California Water and Infrastructure Report For January 18, 2024

California Water and Infrastructure Report For January 18, 2024

California Water and Infrastructure Report For January 18, 2024

(With expanded coverage of all the Western States)

by Patrick Ruckert

www.californiadroughtupdate.org/California-Water-and-Infrastructure-Report-January-18-2024.pdf

A Note to Readers

More rain and snow this week has drenched the state, and more is to come this weekend.

But, the snowpack is still well below the level that is average for this time of the year. And while recent storms have helped, but avoiding another drought later in the year, much more will be necessary.

Seven Billion for What?,” focuses on the price tag to save a bare 400,000 acre feet of water per year by the most unbelievable bureaucratic set of measures proposed in a new law passed by the Legislature. Three articles cover this insanity.

Keeping you updated on the Silicon Valley billionaire-backed plan for a Utopian city to be built in Solano County, is this article: “Billionaire-backed plan for new California city,” to be found under my title: “I Think What They Will Discover Is That Money Cannot Buy Everything.”

On the Colorado River, recent storms, and a building snowpack in the Rocky Mountains, has allowed the two largest reservoirs in the country (Lake Mead and Lake Powell) to bring their water levels up out of the crisis level, but studies and reports from the Bureau of Reclamation forecast that this will only be temporary, and the reservoirs are expected to see the water levels decline significantly over the next two years.

The Feature this week is an article by my colleague Kesha Rogers on the Artemis Space mission, and how the Biden administration, while delaying the next manned mission to the Moon until 2026, ignores a larger problem with space policy, and why California and other regions of the country have continuous crisis with water supply and flooding:

There is no unified national mission.
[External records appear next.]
/-! ## Readers under updates that do not touch what they read -/

section readers
variable (s : State)
@[simp] theorem State.setData_ksByte (i : Nat) (v : Word) (a : Nat) : (s.setData i v).ksByte a = s.ksByte a := rfl
@[simp] theorem State.setData_ksWord (i : Nat) (v : Word) (j : Nat) : (s.setData i v).ksWord j = s.ksWord j := rfl
@[simp] theorem State.setData_keyWord (i : Nat) (v : Word) (k : BitVec 2) : (s.setData i v).keyWord k = s.keyWord k := rfl
@[simp] theorem State.setData_busy (i : Nat) (v : Word) : (s.setData i v).busy = s.busy := rfl
@[simp] theorem State.setData_nextIndex (i : Nat) (v : Word) : (s.setData i v).nextIndex = s.nextIndex := rfl
@[simp] theorem State.setData_prevIndex (i : Nat) (v : Word) : (s.setData i v).prevIndex = s.prevIndex := rfl
@[simp] theorem State.setData_wordIndex (i : Nat) (v : Word) : (s.setData i v).wordIndex = s.wordIndex := rfl
@[simp] theorem State.setData_increment (i : Nat) (v : Word) : (s.setData i v).increment = s.increment := rfl
@[simp] theorem State.setKs_dataByte (j : Nat) (v : Word) (a : Nat) : (s.setKs j v).dataByte a = s.dataByte a := rfl
@[simp] theorem State.setKs_dataWord (j : Nat) (v : Word) (i : Nat) : (s.setKs j v).dataWord i = s.dataWord i := rfl
@[simp] theorem State.setKs_keyWord (j : Nat) (v : Word) (k : BitVec 2) : (s.setKs j v).keyWord k = s.keyWord k := rfl
@[simp] theorem State.setKs_busy (j : Nat) (v : Word) : (s.setKs j v).busy = s.busy := rfl
@[simp] theorem State.setKs_nextIndex (j : Nat) (v : Word) : (s.setKs j v).nextIndex = s.nextIndex := rfl
@[simp] theorem State.setKs_prevIndex (j : Nat) (v : Word) : (s.setKs j v).prevIndex = s.prevIndex := rfl
@[simp] theorem State.setKs_wordIndex (j : Nat) (v : Word) : (s.setKs j v).wordIndex = s.wordIndex := rfl
@[simp] theorem State.setKs_increment (j : Nat) (v : Word) : (s.setKs j v).increment = s.increment := rfl
@[simp] theorem State.answerRead_dataByte (v : Word) (a : Nat) : (s.answerRead v).dataByte a = s.dataByte a := rfl
@[simp] theorem State.answerRead_dataWord (v : Word) (i : Nat) : (s.answerRead v).dataWord i = s.dataWord i := rfl
@[simp] theorem State.answerRead_ksByte (v : Word) (a : Nat) : (s.answerRead v).ksByte a = s.ksByte a := rfl
@[simp] theorem State.answerRead_ksWord (v : Word) (j : Nat) : (s.answerRead v).ksWord j = s.ksWord j := rfl
@[simp] theorem State.answerRead_keyWord (v : Word) (k : BitVec 2) : (s.answerRead v).keyWord k = s.keyWord k := rfl
@[simp] theorem State.answerRead_busy (v : Word) : (s.answerRead v).busy = s.busy := rfl
@[simp] theorem State.answerRead_nextIndex (v : Word) : (s.answerRead v).nextIndex = s.nextIndex := rfl
@[simp] theorem State.answerRead_prevIndex (v : Word) : (s.answerRead v).prevIndex = s.prevIndex := rfl
@[simp] theorem State.answerRead_wordIndex (v : Word) : (s.answerRead v).wordIndex = s.wordIndex := rfl
@[simp] theorem State.answerRead_increment (v : Word) : (s.answerRead v).increment = s.increment := rfl
@[simp] theorem State.answerWrite_dataByte (a : Nat) : (s.answerWrite).dataByte a = s.dataByte a := rfl
@[simp] theorem State.answerWrite_dataWord (i : Nat) : (s.answerWrite).dataWord i = s.dataWord i := rfl
@[simp] theorem State.answerWrite_ksByte (a : Nat) : (s.answerWrite).ksByte a = s.ksByte a := rfl
@[simp] theorem State.answerWrite_ksWord (j : Nat) : (s.answerWrite).ksWord j = s.ksWord j := rfl
@[simp] theorem State.answerWrite_keyWord (k : BitVec 2) : (s.answerWrite).keyWord k = s.keyWord k := rfl
@[simp] theorem State.answerWrite_busy : (s.answerWrite).busy = s.busy := rfl
@[simp] theorem State.answerWrite_nextIndex : (s.answerWrite).nextIndex = s.nextIndex := rfl
@[simp] theorem State.answerWrite_prevIndex : (s.answerWrite).prevIndex = s.prevIndex := rfl
@[simp] theorem State.answerWrite_wordIndex : (s.answerWrite).wordIndex = s.wordIndex := rfl
@[simp] theorem State.answerWrite_increment : (s.answerWrite).increment = s.increment := rfl
@[simp] theorem State.answerBusError_dataByte (a : Nat) : (s.answerBusError).dataByte a = s.dataByte a := rfl
@[simp] theorem State.answerBusError_dataWord (i : Nat) : (s.answerBusError).dataWord i = s.dataWord i := rfl
@[simp] theorem State.answerBusError_ksByte (a : Nat) : (s.answerBusError).ksByte a = s.ksByte a := rfl
@[simp] theorem State.answerBusError_ksWord (j : Nat) : (s.answerBusError).ksWord j = s.ksWord j := rfl
@[simp] theorem State.answerBusError_keyWord (k : BitVec 2) : (s.answerBusError).keyWord k = s.keyWord k := rfl
@[simp] theorem State.answerBusError_busy : (s.answerBusError).busy = s.busy := rfl
@[simp] theorem State.answerBusError_nextIndex : (s.answerBusError).nextIndex = s.nextIndex := rfl
@[simp] theorem State.answerBusError_prevIndex : (s.answerBusError).prevIndex = s.prevIndex := rfl
@[simp] theorem State.answerBusError_wordIndex : (s.answerBusError).wordIndex = s.wordIndex := rfl
@[simp] theorem State.answerBusError_increment : (s.answerBusError).increment = s.increment := rfl
@[simp] theorem State.markIgnored_dataByte (a : Nat) : (s.markIgnored).dataByte a = s.dataByte a := rfl
@[simp] theorem State.markIgnored_dataWord (i : Nat) : (s.markIgnored).dataWord i = s.dataWord i := rfl
@[simp] theorem State.markIgnored_ksByte (a : Nat) : (s.markIgnored).ksByte a = s.ksByte a := rfl
@[simp] theorem State.markIgnored_ksWord (j : Nat) : (s.markIgnored).ksWord j = s.ksWord j := rfl
@[simp] theorem State.markIgnored_keyWord (k : BitVec 2) : (s.markIgnored).keyWord k = s.keyWord k := rfl
@[simp] theorem State.markIgnored_busy : (s.markIgnored).busy = s.busy := rfl
@[simp] theorem State.markIgnored_nextIndex : (s.markIgnored).nextIndex = s.nextIndex := rfl
@[simp] theorem State.markIgnored_prevIndex : (s.markIgnored).prevIndex = s.prevIndex := rfl
@[simp] theorem State.markIgnored_wordIndex : (s.markIgnored).wordIndex = s.wordIndex := rfl
@[simp] theorem State.markIgnored_increment : (s.markIgnored).increment = s.increment := rfl
@[simp] theorem State.complete_dataByte (a : Nat) : (s.complete).dataByte a = s.dataByte a := rfl
@[simp] theorem State.complete_dataWord (i : Nat) : (s.complete).dataWord i = s.dataWord i := rfl
@[simp] theorem State.complete_ksByte (a : Nat) : (s.complete).ksByte a = s.ksByte a := rfl
@[simp] theorem State.complete_ksWord (j : Nat) : (s.complete).ksWord j = s.ksWord j := rfl
@[simp] theorem State.complete_keyWord (k : BitVec 2) : (s.complete).keyWord k = s.keyWord k := rfl
@[simp] theorem State.complete_nextIndex : (s.complete).nextIndex = s.nextIndex := rfl
@[simp] theorem State.complete_prevIndex : (s.complete).prevIndex = s.prevIndex := rfl
@[simp] theorem State.complete_wordIndex : (s.complete).wordIndex = s.wordIndex := rfl
@[simp] theorem State.complete_increment : (s.complete).increment = s.increment := rfl
@[simp] theorem State.raiseFault_dataByte (c : FaultCode) (a : Nat) : (s.raiseFault c).dataByte a = s.dataByte a := rfl
@[simp] theorem State.raiseFault_dataWord (c : FaultCode) (i : Nat) : (s.raiseFault c).dataWord i = s.dataWord i := rfl
@[simp] theorem State.raiseFault_ksByte (c : FaultCode) (a : Nat) : (s.raiseFault c).ksByte a = s.ksByte a := rfl
@[simp] theorem State.raiseFault_ksWord (c : FaultCode) (j : Nat) : (s.raiseFault c).ksWord j = s.ksWord j := rfl
@[simp] theorem State.raiseFault_keyWord (c : FaultCode) (k : BitVec 2) : (s.raiseFault c).keyWord k = s.keyWord k := rfl
@[simp] theorem State.raiseFault_nextIndex (c : FaultCode) : (s.raiseFault c).nextIndex = s.nextIndex := rfl
@[simp] theorem State.raiseFault_prevIndex (c : FaultCode) : (s.raiseFault c).prevIndex = s.prevIndex := rfl
@[simp] theorem State.raiseFault_wordIndex (c : FaultCode) : (s.raiseFault c).wordIndex = s.wordIndex := rfl
@[simp] theorem State.raiseFault_increment (c : FaultCode) : (s.raiseFault c).increment = s.increment := rfl
@[simp] theorem State.seedPrng_dataByte (inc : DWord) (a : Nat) : (s.seedPrng inc).dataByte a = s.dataByte a := rfl
@[simp] theorem State.seedPrng_dataWord (inc : DWord) (i : Nat) : (s.seedPrng inc).dataWord i = s.dataWord i := rfl
@[simp] theorem State.seedPrng_ksByte (inc : DWord) (a : Nat) : (s.seedPrng inc).ksByte a = s.ksByte a := rfl
@[simp] theorem State.seedPrng_ksWord (inc : DWord) (j : Nat) : (s.seedPrng inc).ksWord j = s.ksWord j := rfl
@[simp] theorem State.seedPrng_keyWord (inc : DWord) (k : BitVec 2) : (s.seedPrng inc).keyWord k = s.keyWord k := rfl
@[simp] theorem State.seedPrng_busy (inc : DWord) : (s.seedPrng inc).busy = s.busy := rfl
@[simp] theorem State.seedPrng_nextIndex (inc : DWord) : (s.seedPrng inc).nextIndex = s.nextIndex := rfl
@[simp] theorem State.seedPrng_prevIndex (inc : DWord) : (s.seedPrng inc).prevIndex = s.prevIndex := rfl
@[simp] theorem State.seedPrng_wordIndex (inc : DWord) : (s.seedPrng inc).wordIndex = s.wordIndex := rfl
@[simp] theorem State.seedPrng_increment (inc : DWord) : (s.seedPrng inc).increment = s.increment := rfl
@[simp] theorem State.draw_dataByte (a : Nat) : (s.draw).dataByte a = s.dataByte a := rfl
@[simp] theorem State.draw_dataWord (i : Nat) : (s.draw).dataWord i = s.dataWord i := rfl
@[simp] theorem State.draw_ksByte (a : Nat) : (s.draw).ksByte a = s.ksByte a := rfl
@[simp] theorem State.draw_ksWord (j : Nat) : (s.draw).ksWord j = s.ksWord j := rfl
@[simp] theorem State.draw_keyWord (k : BitVec 2) : (s.draw).keyWord k = s.keyWord k := rfl
@[simp] theorem State.draw_busy : (s.draw).busy = s.busy := rfl
@[simp] theorem State.draw_nextIndex : (s.draw).nextIndex = s.nextIndex := rfl
@[simp] theorem State.draw_prevIndex : (s.draw).prevIndex = s.prevIndex := rfl
@[simp] theorem State.draw_wordIndex : (s.draw).wordIndex = s.wordIndex := rfl
@[simp] theorem State.draw_increment : (s.draw).increment = s.increment := rfl
@[simp] theorem State.beginRun_dataByte (a : Nat) : (s.beginRun).dataByte a = s.dataByte a := rfl
@[simp] theorem State.beginRun_dataWord (i : Nat) : (s.beginRun).dataWord i = s.dataWord i := rfl
@[simp] theorem State.beginRun_ksByte (a : Nat) : (s.beginRun).ksByte a = s.ksByte a := rfl
@[simp] theorem State.beginRun_ksWord (j : Nat) : (s.beginRun).ksWord j = s.ksWord j := rfl
@[simp] theorem State.beginRun_keyWord (k : BitVec 2) : (s.beginRun).keyWord k = s.keyWord k := rfl
@[simp] theorem State.beginRun_busy : (s.beginRun).busy = s.busy := rfl
@[simp] theorem State.beginRun_nextIndex : (s.beginRun).nextIndex = s.nextIndex := rfl
@[simp] theorem State.beginRun_prevIndex : (s.beginRun).prevIndex = s.prevIndex := rfl
@[simp] theorem State.beginRun_wordIndex : (s.beginRun).wordIndex = s.wordIndex := rfl
@[simp] theorem State.beginRun_increment : (s.beginRun).increment = s.increment := rfl
@[simp] theorem State.launch_dataByte (m : Nat) (a : Nat) : (s.launch m).dataByte a = s.dataByte a := rfl
@[simp] theorem State.launch_dataWord (m : Nat) (i : Nat) : (s.launch m).dataWord i = s.dataWord i := rfl
@[simp] theorem State.launch_ksByte (m : Nat) (a : Nat) : (s.launch m).ksByte a = s.ksByte a := rfl
@[simp] theorem State.launch_ksWord (m : Nat) (j : Nat) : (s.launch m).ksWord j = s.ksWord j := rfl
@[simp] theorem State.launch_keyWord (m : Nat) (k : BitVec 2) : (s.launch m).keyWord k = s.keyWord k := rfl
@[simp] theorem State.launch_wordIndex (m : Nat) : (s.launch m).wordIndex = s.wordIndex := rfl
@[simp] theorem State.launch_increment (m : Nat) : (s.launch m).increment = s.increment := rfl
@[simp] theorem State.fillWord_dataByte (a : Nat) : (s.fillWord).dataByte a = s.dataByte a := rfl
@[simp] theorem State.fillWord_dataWord (i : Nat) : (s.fillWord).dataWord i = s.dataWord i := rfl
@[simp] theorem State.fillWord_keyWord (k : BitVec 2) : (s.fillWord).keyWord k = s.keyWord k := rfl
@[simp] theorem State.fillWord_nextIndex : (s.fillWord).nextIndex = s.nextIndex := rfl
@[simp] theorem State.fillWord_prevIndex : (s.fillWord).prevIndex = s.prevIndex := rfl
@[simp] theorem State.fillWord_wordIndex : (s.fillWord).wordIndex = s.wordIndex := rfl
@[simp] theorem State.fillWord_increment : (s.fillWord).increment = s.increment := rfl
@[simp] theorem State.encUpdate_ksByte (a : Nat) : (s.encUpdate).ksByte a = s.ksByte a := rfl
@[simp] theorem State.encUpdate_ksWord (j : Nat) : (s.encUpdate).ksWord j = s.ksWord j := rfl
@[simp] theorem State.encUpdate_keyWord (k : BitVec 2) : (s.encUpdate).keyWord k = s.keyWord k := rfl
@[simp] theorem State.encUpdate_busy : (s.encUpdate).busy = s.busy := rfl
@[simp] theorem State.encUpdate_nextIndex : (s.encUpdate).nextIndex = s.nextIndex := rfl
@[simp] theorem State.encUpdate_prevIndex : (s.encUpdate).prevIndex = s.prevIndex := rfl
@[simp] theorem State.encUpdate_wordIndex : (s.encUpdate).wordIndex = s.wordIndex := rfl
@[simp] theorem State.encUpdate_increment : (s.encUpdate).increment = s.increment := rfl
@[simp] theorem State.decUpdate_ksByte (a : Nat) : (s.decUpdate).ksByte a = s.ksByte a := rfl
@[simp] theorem State.decUpdate_ksWord (j : Nat) : (s.decUpdate).ksWord j = s.ksWord j := rfl
@[simp] theorem State.decUpdate_keyWord (k : BitVec 2) : (s.decUpdate).keyWord k = s.keyWord k := rfl
@[simp] theorem State.decUpdate_busy : (s.decUpdate).busy = s.busy := rfl
@[simp] theorem State.decUpdate_nextIndex : (s.decUpdate).nextIndex = s.nextIndex := rfl
@[simp] theorem State.decUpdate_prevIndex : (s.decUpdate).prevIndex = s.prevIndex := rfl
@[simp] theorem State.decUpdate_wordIndex : (s.decUpdate).wordIndex = s.wordIndex := rfl
@[simp] theorem State.decUpdate_increment : (s.decUpdate).increment = s.increment := rfl
@[simp] theorem State.encAdvance_dataByte (a : Nat) : s.encAdvance.dataByte a = s.dataByte a := by
  simp [State.dataByte]
@[simp] theorem State.encAdvance_dataWord (i : Nat) : s.encAdvance.dataWord i = s.dataWord i := by
  simp [State.dataWord, State.dataByte]
@[simp] theorem State.encAdvance_ksByte (a : Nat) : s.encAdvance.ksByte a = s.ksByte a := by
  simp [State.ksByte]
@[simp] theorem State.encAdvance_ksWord (j : Nat) : s.encAdvance.ksWord j = s.ksWord j := by
  simp [State.ksWord, State.ksByte]
@[simp] theorem State.encAdvance_keyWord (k : BitVec 2) : s.encAdvance.keyWord k = s.keyWord k := by
  simp [State.keyWord]
@[simp] theorem State.encAdvance_increment : s.encAdvance.increment = s.increment := by
  simp [State.increment]
@[simp] theorem State.decAdvance_dataByte (a : Nat) : s.decAdvance.dataByte a = s.dataByte a := by
  simp [State.dataByte]
@[simp] theorem State.decAdvance_dataWord (i : Nat) : s.decAdvance.dataWord i = s.dataWord i := by
  simp [State.dataWord, State.dataByte]
@[simp] theorem State.decAdvance_ksByte (a : Nat) : s.decAdvance.ksByte a = s.ksByte a := by
  simp [State.ksByte]
@[simp] theorem State.decAdvance_ksWord (j : Nat) : s.decAdvance.ksWord j = s.ksWord j := by
  simp [State.ksWord, State.ksByte]
@[simp] theorem State.decAdvance_keyWord (k : BitVec 2) : s.decAdvance.keyWord k = s.keyWord k := by
  simp [State.keyWord]
@[simp] theorem State.decAdvance_increment : s.decAdvance.increment = s.increment := by
  simp [State.increment]
@[simp] theorem State.startSweep_dataByte (a : Nat) : s.startSweep.dataByte a = s.dataByte a := by
  simp [State.dataByte]
@[simp] theorem State.startSweep_dataWord (i : Nat) : s.startSweep.dataWord i = s.dataWord i := by
  simp [State.dataWord, State.dataByte]
@[simp] theorem State.startSweep_ksByte (a : Nat) : s.startSweep.ksByte a = s.ksByte a := by
  simp [State.ksByte]
@[simp] theorem State.startSweep_ksWord (j : Nat) : s.startSweep.ksWord j = s.ksWord j := by
  simp [State.ksWord, State.ksByte]
@[simp] theorem State.startSweep_keyWord (k : BitVec 2) : s.startSweep.keyWord k = s.keyWord k := by
  simp [State.keyWord]
@[simp] theorem State.startSweep_increment : s.startSweep.increment = s.increment := by
  simp [State.increment]
end readers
No mission like the Apollo Project during the Kennedy administration, and no national water infrastructure building mission, like that, also proposed during the Kennedy administration, the North American Water and Power Alliance.

Here are the first two paragraphs of Kesha’s article:

The United States needs to return to a unified national mission, based on the truly Promethean idea of mankind, scientific and technological progress, and creativity. The United States has not seen a return mission to the surface of the Moon in over fifty years, since the landing of the Apollo 17 mission in 1972. When President Trump entered the White House, he set forth the bold vision of the Artemis program, calling for sending the first woman and next man to the Moon for the first time in over 50 years. The Artemis program brought in commercial companies and international partners to work with NASA in collaboration towards building out America’s permanent Lunar presence. Through resource utilization on the Moon, Artemis will build a platform for future settlements on the Moon and eventually Mars. As with all manned space missions, the direct benefits to all of humanity will be enormous–up to and including producing fusion power from the Moon’s Helium-3.

President Trump was not the first President to put forth a program to return America to the Moon, but he was the first in a very long time to understand that it was going to take the best of our skill and talent. He understood that we had to have this grand economic driver in place to build our national industry and make America a manufacturing superpower again.”